3. The HLS reports confirm that the latency of the function meets your target. You still need to ensure the functionality is correct when communicating with the host. In the next section, you will walk through the initial host code and run the software and hardware emulation.
### Review the Initial Host Code
The initial version of the accelerated application code structure follows the structure of the original software version. The entire input buffer is transferred from the host to the FPGA in a single transaction. Then, the FPGA accelerator performs the computation. Finally, the results are read back from the FPGA to the host before being post-processed.
The following figure shows the sequential process of the host writing data on the device, compute by the accelerator on the FPGA, and read flags back to host, implemented in this first step. The Profile score is calculated sequentially on CPU after all the flags are received by the host.

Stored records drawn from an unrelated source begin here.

/-- The MSI-X table and PBA of `n` vectors (R73). -/
def msixReg (n : Nat) (f : PcieFn) (off : Nat) : Nat :=
  if off < 0x8000 then leNat ((List.range 4).map fun i => msixByte n f (off + i))
  else if off < 0x9000 then
    let v := 8 * (off - 0x8000)
    pack ((List.range 32).map fun i => (i, b2n (decide (v + i < n) && f.pending.contains (v + i))))
  else 0

/-- What a register at a BAR0 offset holds, by function and device state (R73, R124). -/
def regValue (s : State) (fn off : Nat) : Nat :=
  if s.dev.state = .off then 0
  else if off < 0x1000 then devReg s fn off
  else if 0x10000 ≤ off ∧ off < 0x20000 then
    if s.dev.state = .boot ∨ (bootRomOnly s ∧ fn ≠ 0) then 0 else mbxReg (mbx s fn) (off - 0x10000)
  else if 0x20000 ≤ off ∧ off < 0x30000 then (if live s then dblReg s fn (off - 0x20000) else 0)
  else if 0x30000 ≤ off ∧ off < 0x40000 then
    let w := (off - 0x30000) / 32
    if live s ∧ w < (if fn = 0 then 64 else 16) then ctwReg (now s) (window s fn w) (off % 32) else 0
  else if 0x40000 ≤ off ∧ off < 0x41000 then (if live s then ashReg (ashRing s fn) (off - 0x40000) else 0)
  else if 0x50000 ≤ off ∧ off < 0x59000 then msixReg (vectors fn) (pcieFn s fn) (off - 0x50000)
  else if fn ≠ 0 then 0
  else if 0x41000 ≤ off ∧ off < 0x42000 then drtReg s (off - 0x41000)
  else if 0x42000 ≤ off ∧ off < 0x43000 then swpReg s (off - 0x42000)
  else if 0x43000 ≤ off ∧ off < 0x46000 then
    (if s.dev.state = .boot then 0 else fptReg s (off - 0x43000))
  else 0

/-- DBL_SIGNAL of a virtual function, 64 bits wide and RW (R151). -/
def isSignal (fn off : Nat) : Bool := fn != 0 && 0x28000 ≤ off && off < 0x28800 && off % 8 == 0

/-- Windows that hold bytes rather than registers: the mailbox slots, FPT_IMAGE, the MSI-X table and PBA (R53, R73, R126). -/
def isWindow (fn off : Nat) : Bool :=
  (0x11000 ≤ off && off < 0x11100) || (0x14000 ≤ off && off < 0x1C000) || (fn == 0 && 0x44000 ≤ off && off < 0x46000) ||
    (0x50000 ≤ off && off < 0x59000)

/-- Registers that are 64 bits wide and RO: the low half's read latches the high half (R7). -/
def isRo64 (fn off : Nat) : Bool :=
  off == 8 || off == 0x20 ||
    (0x30000 ≤ off && off < 0x30000 + 32 * (if fn = 0 then 64 else 16) && (off % 32 == 0 || off % 32 == 8)) ||
    (fn == 0 && (off == 0x41018 || off == 0x41020 || off == 0x41028 || off == 0x42008 || off == 0x43000))

/-- Change of device state, with its time (R123). -/
def setDevState (s : State) (st : DevState) (cause : Nat) : State :=
  if s.dev.state = st then s
  else modDev s fun d => { d with state := st, cause := cause, changedAt := now s }

end Sys2Proof.Machine
end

![](./images/overlap_single_buffer.PNG)
The FPGA accelerator computes the hash values and flags for the provided input words.
The functionality of the different inputs passed to the accelerator kernel is as follows:
* `input_doc_words`: Input array that contains the 32-bit words for all the documents.
* `bloom_filter`: Bloom filter array that contains the inserted search array hash values.
* `total_size`: Unsigned `int` that represents the total size processed by the FPGA when called.
* `load_weights`: Boolean that allows the `bloom_filter` array to load only once to the FPGA in the case of multiple kernel invocations.
The output of the accelerator is as follows:
* `output_inh_flags`: Output array of 8-bit outputs where each bit in the 8-bit output indicates whether a word is present in the Bloom filter, that is then used for computing score in the CPU.
### Run Software Emulation, Hardware Emulation and Hw
1. To ensure the application passes Software Emulation with your changes, run the following command.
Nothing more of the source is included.